■ EXERCISE
Look through the records below for the line with "s.pending := by unfold traceMarker; split <;> simp". Return that line and each one after it up to and including the line with "s.mem := by unfold traceMarker; split <;> simp", exactly.

____ INFORMATION GIVEN

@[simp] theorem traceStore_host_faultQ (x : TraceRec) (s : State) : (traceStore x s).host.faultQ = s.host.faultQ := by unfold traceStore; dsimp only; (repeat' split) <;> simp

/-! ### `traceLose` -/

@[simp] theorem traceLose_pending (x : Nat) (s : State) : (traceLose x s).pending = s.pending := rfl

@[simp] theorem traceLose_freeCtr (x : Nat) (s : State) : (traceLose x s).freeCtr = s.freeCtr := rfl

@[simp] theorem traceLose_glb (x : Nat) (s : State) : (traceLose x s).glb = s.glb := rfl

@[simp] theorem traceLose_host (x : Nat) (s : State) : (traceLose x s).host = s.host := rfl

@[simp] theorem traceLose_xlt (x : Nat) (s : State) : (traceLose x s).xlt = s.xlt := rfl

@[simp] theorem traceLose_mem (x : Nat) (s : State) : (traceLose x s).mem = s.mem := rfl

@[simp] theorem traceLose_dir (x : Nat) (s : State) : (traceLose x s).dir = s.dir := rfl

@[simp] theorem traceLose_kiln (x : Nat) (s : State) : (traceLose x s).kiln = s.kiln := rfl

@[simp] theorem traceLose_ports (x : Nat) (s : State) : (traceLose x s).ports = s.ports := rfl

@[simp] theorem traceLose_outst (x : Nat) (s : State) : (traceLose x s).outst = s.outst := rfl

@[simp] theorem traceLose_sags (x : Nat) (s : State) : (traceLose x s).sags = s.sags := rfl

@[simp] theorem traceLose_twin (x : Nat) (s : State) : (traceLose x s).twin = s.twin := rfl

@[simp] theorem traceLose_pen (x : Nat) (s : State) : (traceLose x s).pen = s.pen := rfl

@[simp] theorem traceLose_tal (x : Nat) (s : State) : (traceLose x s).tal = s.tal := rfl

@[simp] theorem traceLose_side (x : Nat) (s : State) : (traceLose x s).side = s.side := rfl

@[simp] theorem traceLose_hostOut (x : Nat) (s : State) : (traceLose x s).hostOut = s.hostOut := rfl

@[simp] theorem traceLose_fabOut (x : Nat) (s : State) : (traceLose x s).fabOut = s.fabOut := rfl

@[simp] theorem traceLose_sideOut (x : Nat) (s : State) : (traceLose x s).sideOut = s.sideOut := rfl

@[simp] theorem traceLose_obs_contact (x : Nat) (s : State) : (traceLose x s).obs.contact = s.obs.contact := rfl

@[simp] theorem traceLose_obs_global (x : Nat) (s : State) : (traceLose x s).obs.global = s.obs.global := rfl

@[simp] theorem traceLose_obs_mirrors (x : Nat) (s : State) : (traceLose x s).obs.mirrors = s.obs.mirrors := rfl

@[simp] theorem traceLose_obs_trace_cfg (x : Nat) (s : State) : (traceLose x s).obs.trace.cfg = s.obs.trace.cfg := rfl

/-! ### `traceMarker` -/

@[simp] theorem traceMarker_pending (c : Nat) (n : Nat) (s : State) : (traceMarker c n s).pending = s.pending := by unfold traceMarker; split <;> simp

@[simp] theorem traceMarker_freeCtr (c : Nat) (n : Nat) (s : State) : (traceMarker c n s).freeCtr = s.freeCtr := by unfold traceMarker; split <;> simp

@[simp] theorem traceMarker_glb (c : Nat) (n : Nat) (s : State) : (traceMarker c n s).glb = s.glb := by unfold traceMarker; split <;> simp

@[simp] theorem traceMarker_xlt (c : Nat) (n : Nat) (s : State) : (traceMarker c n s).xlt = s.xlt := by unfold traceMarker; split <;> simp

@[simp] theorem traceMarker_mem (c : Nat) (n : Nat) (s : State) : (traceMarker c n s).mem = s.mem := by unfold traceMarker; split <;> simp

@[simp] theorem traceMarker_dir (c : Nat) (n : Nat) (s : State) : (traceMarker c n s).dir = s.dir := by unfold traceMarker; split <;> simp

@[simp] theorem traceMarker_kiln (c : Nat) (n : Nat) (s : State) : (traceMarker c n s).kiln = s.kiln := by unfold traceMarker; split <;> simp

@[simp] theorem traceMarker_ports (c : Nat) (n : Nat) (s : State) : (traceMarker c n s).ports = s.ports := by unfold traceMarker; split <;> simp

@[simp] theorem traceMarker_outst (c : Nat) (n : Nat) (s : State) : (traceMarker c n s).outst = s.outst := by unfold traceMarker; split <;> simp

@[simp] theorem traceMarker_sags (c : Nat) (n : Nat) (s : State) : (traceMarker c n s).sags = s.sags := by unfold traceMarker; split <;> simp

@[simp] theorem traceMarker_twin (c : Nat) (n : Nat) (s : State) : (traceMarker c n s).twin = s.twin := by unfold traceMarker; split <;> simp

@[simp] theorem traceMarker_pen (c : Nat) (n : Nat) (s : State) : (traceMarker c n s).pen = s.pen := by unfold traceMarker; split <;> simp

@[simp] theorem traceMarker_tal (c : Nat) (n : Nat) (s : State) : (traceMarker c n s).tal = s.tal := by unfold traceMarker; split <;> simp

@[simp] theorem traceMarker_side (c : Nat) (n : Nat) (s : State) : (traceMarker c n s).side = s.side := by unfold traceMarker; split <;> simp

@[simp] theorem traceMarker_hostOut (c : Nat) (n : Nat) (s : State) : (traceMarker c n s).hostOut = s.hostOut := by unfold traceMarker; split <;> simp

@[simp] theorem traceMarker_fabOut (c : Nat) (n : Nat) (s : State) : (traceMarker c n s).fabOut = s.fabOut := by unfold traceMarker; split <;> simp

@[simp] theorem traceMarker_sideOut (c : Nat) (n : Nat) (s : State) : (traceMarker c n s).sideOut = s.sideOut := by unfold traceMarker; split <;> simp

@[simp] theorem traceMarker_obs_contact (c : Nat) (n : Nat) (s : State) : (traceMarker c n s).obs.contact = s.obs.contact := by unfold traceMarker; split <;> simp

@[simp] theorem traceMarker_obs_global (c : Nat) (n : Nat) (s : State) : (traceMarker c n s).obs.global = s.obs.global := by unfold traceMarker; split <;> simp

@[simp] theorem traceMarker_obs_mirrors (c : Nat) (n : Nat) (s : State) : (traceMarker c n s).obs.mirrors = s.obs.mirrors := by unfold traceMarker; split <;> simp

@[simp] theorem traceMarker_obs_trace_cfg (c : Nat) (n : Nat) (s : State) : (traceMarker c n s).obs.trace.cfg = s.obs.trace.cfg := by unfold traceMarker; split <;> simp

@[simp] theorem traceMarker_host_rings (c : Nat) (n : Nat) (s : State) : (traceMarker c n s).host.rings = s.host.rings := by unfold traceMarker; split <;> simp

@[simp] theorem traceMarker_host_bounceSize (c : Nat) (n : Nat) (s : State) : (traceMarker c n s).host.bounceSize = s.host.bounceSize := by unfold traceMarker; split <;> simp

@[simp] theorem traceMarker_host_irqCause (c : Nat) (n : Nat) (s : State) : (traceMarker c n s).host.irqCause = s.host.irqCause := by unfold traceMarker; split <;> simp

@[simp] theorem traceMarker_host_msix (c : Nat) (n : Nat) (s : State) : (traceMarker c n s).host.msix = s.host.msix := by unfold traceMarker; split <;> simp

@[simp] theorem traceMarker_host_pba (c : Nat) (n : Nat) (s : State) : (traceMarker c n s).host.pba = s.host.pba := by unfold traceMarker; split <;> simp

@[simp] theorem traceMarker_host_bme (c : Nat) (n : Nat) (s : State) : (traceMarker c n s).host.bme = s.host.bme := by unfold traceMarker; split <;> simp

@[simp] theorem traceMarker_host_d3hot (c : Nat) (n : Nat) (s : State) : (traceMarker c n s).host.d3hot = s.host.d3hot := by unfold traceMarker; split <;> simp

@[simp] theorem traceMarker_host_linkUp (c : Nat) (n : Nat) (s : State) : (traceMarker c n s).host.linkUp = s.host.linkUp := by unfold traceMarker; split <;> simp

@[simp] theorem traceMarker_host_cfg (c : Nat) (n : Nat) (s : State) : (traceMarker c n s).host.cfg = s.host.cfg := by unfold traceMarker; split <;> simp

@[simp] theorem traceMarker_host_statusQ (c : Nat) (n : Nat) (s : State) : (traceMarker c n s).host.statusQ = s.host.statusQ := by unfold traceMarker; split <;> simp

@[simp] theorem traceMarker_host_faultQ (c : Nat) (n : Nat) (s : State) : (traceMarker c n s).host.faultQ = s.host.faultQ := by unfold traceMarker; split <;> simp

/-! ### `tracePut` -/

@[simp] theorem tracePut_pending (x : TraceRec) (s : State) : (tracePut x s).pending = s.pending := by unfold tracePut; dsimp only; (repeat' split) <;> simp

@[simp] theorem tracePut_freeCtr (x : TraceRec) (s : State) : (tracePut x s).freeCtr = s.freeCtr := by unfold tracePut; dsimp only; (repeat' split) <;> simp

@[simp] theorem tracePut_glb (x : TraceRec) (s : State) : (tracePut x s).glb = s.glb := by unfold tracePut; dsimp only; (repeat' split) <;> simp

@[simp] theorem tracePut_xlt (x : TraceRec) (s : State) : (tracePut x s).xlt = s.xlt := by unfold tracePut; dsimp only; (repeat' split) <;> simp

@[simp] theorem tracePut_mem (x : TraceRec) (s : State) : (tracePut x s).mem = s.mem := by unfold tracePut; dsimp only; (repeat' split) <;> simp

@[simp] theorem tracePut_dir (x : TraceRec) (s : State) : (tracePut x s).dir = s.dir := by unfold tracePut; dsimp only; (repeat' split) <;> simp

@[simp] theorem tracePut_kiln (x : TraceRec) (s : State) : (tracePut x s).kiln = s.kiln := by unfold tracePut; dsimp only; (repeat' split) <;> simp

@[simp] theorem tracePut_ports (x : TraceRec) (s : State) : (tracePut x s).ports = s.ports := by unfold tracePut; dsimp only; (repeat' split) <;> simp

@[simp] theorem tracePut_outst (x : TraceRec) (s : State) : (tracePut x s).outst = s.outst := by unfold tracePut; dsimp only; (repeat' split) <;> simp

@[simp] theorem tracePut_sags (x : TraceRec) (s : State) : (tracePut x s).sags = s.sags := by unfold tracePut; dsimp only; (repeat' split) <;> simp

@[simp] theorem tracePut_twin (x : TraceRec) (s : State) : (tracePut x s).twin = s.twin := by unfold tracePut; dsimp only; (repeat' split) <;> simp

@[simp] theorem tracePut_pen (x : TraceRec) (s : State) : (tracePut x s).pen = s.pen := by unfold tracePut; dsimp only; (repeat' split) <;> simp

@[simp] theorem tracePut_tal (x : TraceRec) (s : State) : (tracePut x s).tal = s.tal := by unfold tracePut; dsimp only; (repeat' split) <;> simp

________

■ WRITTEN ANSWER
@[simp] theorem traceMarker_pending (c : Nat) (n : Nat) (s : State) : (traceMarker c n s).pending = s.pending := by unfold traceMarker; split <;> simp

@[simp] theorem traceMarker_freeCtr (c : Nat) (n : Nat) (s : State) : (traceMarker c n s).freeCtr = s.freeCtr := by unfold traceMarker; split <;> simp

@[simp] theorem traceMarker_glb (c : Nat) (n : Nat) (s : State) : (traceMarker c n s).glb = s.glb := by unfold traceMarker; split <;> simp

@[simp] theorem traceMarker_xlt (c : Nat) (n : Nat) (s : State) : (traceMarker c n s).xlt = s.xlt := by unfold traceMarker; split <;> simp

@[simp] theorem traceMarker_mem (c : Nat) (n : Nat) (s : State) : (traceMarker c n s).mem = s.mem := by unfold traceMarker; split <;> simp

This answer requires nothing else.